Symptom of widespread youth poverty and alienation

A dramatic rise in arson attacks means that an average of 20 schools each week are being damaged or destroyed across Britain.

According to the governmental Department for Education and Skills (DfES), 75 percent of all reported school fires are now believed to be the results of arson. Statistically, 1 in 15 schools will suffer a fire.

The largest national school insurer, Zurich Municipal, has stated that the annual number of large school fires, causing more than £100,000 damage, has risen by 55 percent. Last year saw an increase in the number of more costly school fires—with 42 incidents causing damage costing more than £5 million to repair, an increase from 27 reported incidents the previous year. The average annual cost of school arson was £43 million over the 10 years between 1990 and 2000, but this reached £45 million in the first five months of 2000 alone. During 2002, deliberately started school fires cost an estimated £96.6 million. These figures account only for reported fires—those not reported are also believed to be on the increase.

There are other costs which are much more difficult to quantify, such as the disruption to students preparing for exams, the destruction of pupil records and the loss of school work.

The Arson Prevention Bureau (APB), backed by the insurance industry, says that arson of all kinds is a growing problem—with fire-setting incidents having doubled since the early 1990s. According to APB, malicious school fires peak in May and July, during school holidays and at weekends. Although traditionally arson attacks have been concentrated out of hours—consequently injuries from such incidents have been relatively low—an increasing number of incidents are occurring during the school day. During 2001, the county of West Yorkshire recorded 33 deliberate school fires which were started while pupils were still in class.

The conventional age of the average “fire-starter” is also shifting. Previous research into the profile of a typical school arsonist found that a large majority of fires were started by youngsters aged between seven and seventeen years old. But about a quarter of fires are now believed to have been started by children who are aged seven and younger.

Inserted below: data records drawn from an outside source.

/-- R442: bit `i` of the reasons. -/
def reasonActive (i : Nat) (s : State) : Bool :=
  let b := limitBinds s
  match i with
  | 0 => b && capEqualsL (rackCap s) s
  | 1 => b && capEqualsL (hostCap s) s
  | 2 => b && capEqualsL (fwCap s) s
  | 3 => (railsOn s && (loopHolds 0 s || loopHolds 1 s)) || (b && termEqualsL (getF Reg.PWR_LIMIT_THERMAL_W s) s) ||
      getB Reg.THM_STAT_TRIPPED s
  | 4 => (b && termEqualsL (getF Reg.PWR_LIMIT_COOLANT_W s) s) || (!railsOn s &&
      (getF Reg.PWR_RAILS_LAST_OFF_CAUSE s = 3 || getF Reg.PWR_RAILS_LAST_OFF_CAUSE s = 4))
  | 5 => railsOn s && (droopNow 0 s || droopNow 1 s)
  | 6 => b && termEqualsL (getF Reg.PWR_LIMIT_VOLTAGE_W s) s
  | 7 => !s.pins.resetN && (s.pins.brake || s.pwr.ease ≠ 0)
  | 8 => railsOn s && (ageingHolds 0 s || ageingHolds 1 s)
  | 9 => (b && termEqualsL (tdp s) s) || s.pwr.clampTdp || s.pwr.clampI
  | 10 => s.tiles.any fun (e : Nat × Tile) => e.2.ramp ≠ 0 || waveHeld e.2
  | _ => false

/-- R442: PWR_THROTTLE.REASONS; a freeze holds it (R280). -/
def reasons (s : State) : Nat :=
  if s.frozen then getF Reg.PWR_THROTTLE_REASONS s
  else (List.range 11).foldl (fun n i => n + bit (reasonActive i s) * 2 ^ i) 0

/-- R443: a sample of every reason, every 10 ns. -/
def sampleReasons (s : State) : State :=
  let r := reasons s
  if r = 0 then s
  else modP (fun x => { x with
    samples := (List.range 11).foldl (fun m i => if r.testBit i then smMod 0 m i (· + 1) else m) x.samples }) s

/-- R443: reason `i` counts one for each 100 samples in which it was active. -/
def countReason (s : State) (i : Nat) : State :=
  let n := smLook 0 s.pwr.samples i
  bump (fldNth Reg.PWR_THR_US i) (n / 100) (modP (fun x => { x with samples := smPut 0 x.samples i (n % 100) }) s)

/-- THROTTLE_SAMPLE_TICK (R443): what has been sampled is counted. -/
def execThrottleSampleTick (s : State) : Ans :=
  .next (if s.powered then (List.range 11).foldl countReason s else s)

end Sys2Proof.Machine
end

Speaking on the recent increase in arson during school hours, the APB’s chief executive, Jane Milne, said, “The rise in daytime arson attacks on schools is very alarming and poses a very real and increasing risk to the safety of pupils. And in addition to safety, these attacks can cause severe disruption to pupils’ education, impacting on the morale of the school and its pupils for many years.”

When asked about the possible causes of the rise in school arson, Milne offered no explanation. And in general this pattern is repeated, with arson usually addressed as solely a criminal problem.

In 2001, for example, Merseyside Police began using helicopters in an attempt to cut down on school fires during the summer holiday. They patrolled schools which were thought to be particularly at risk of attack, using cameras and searchlights.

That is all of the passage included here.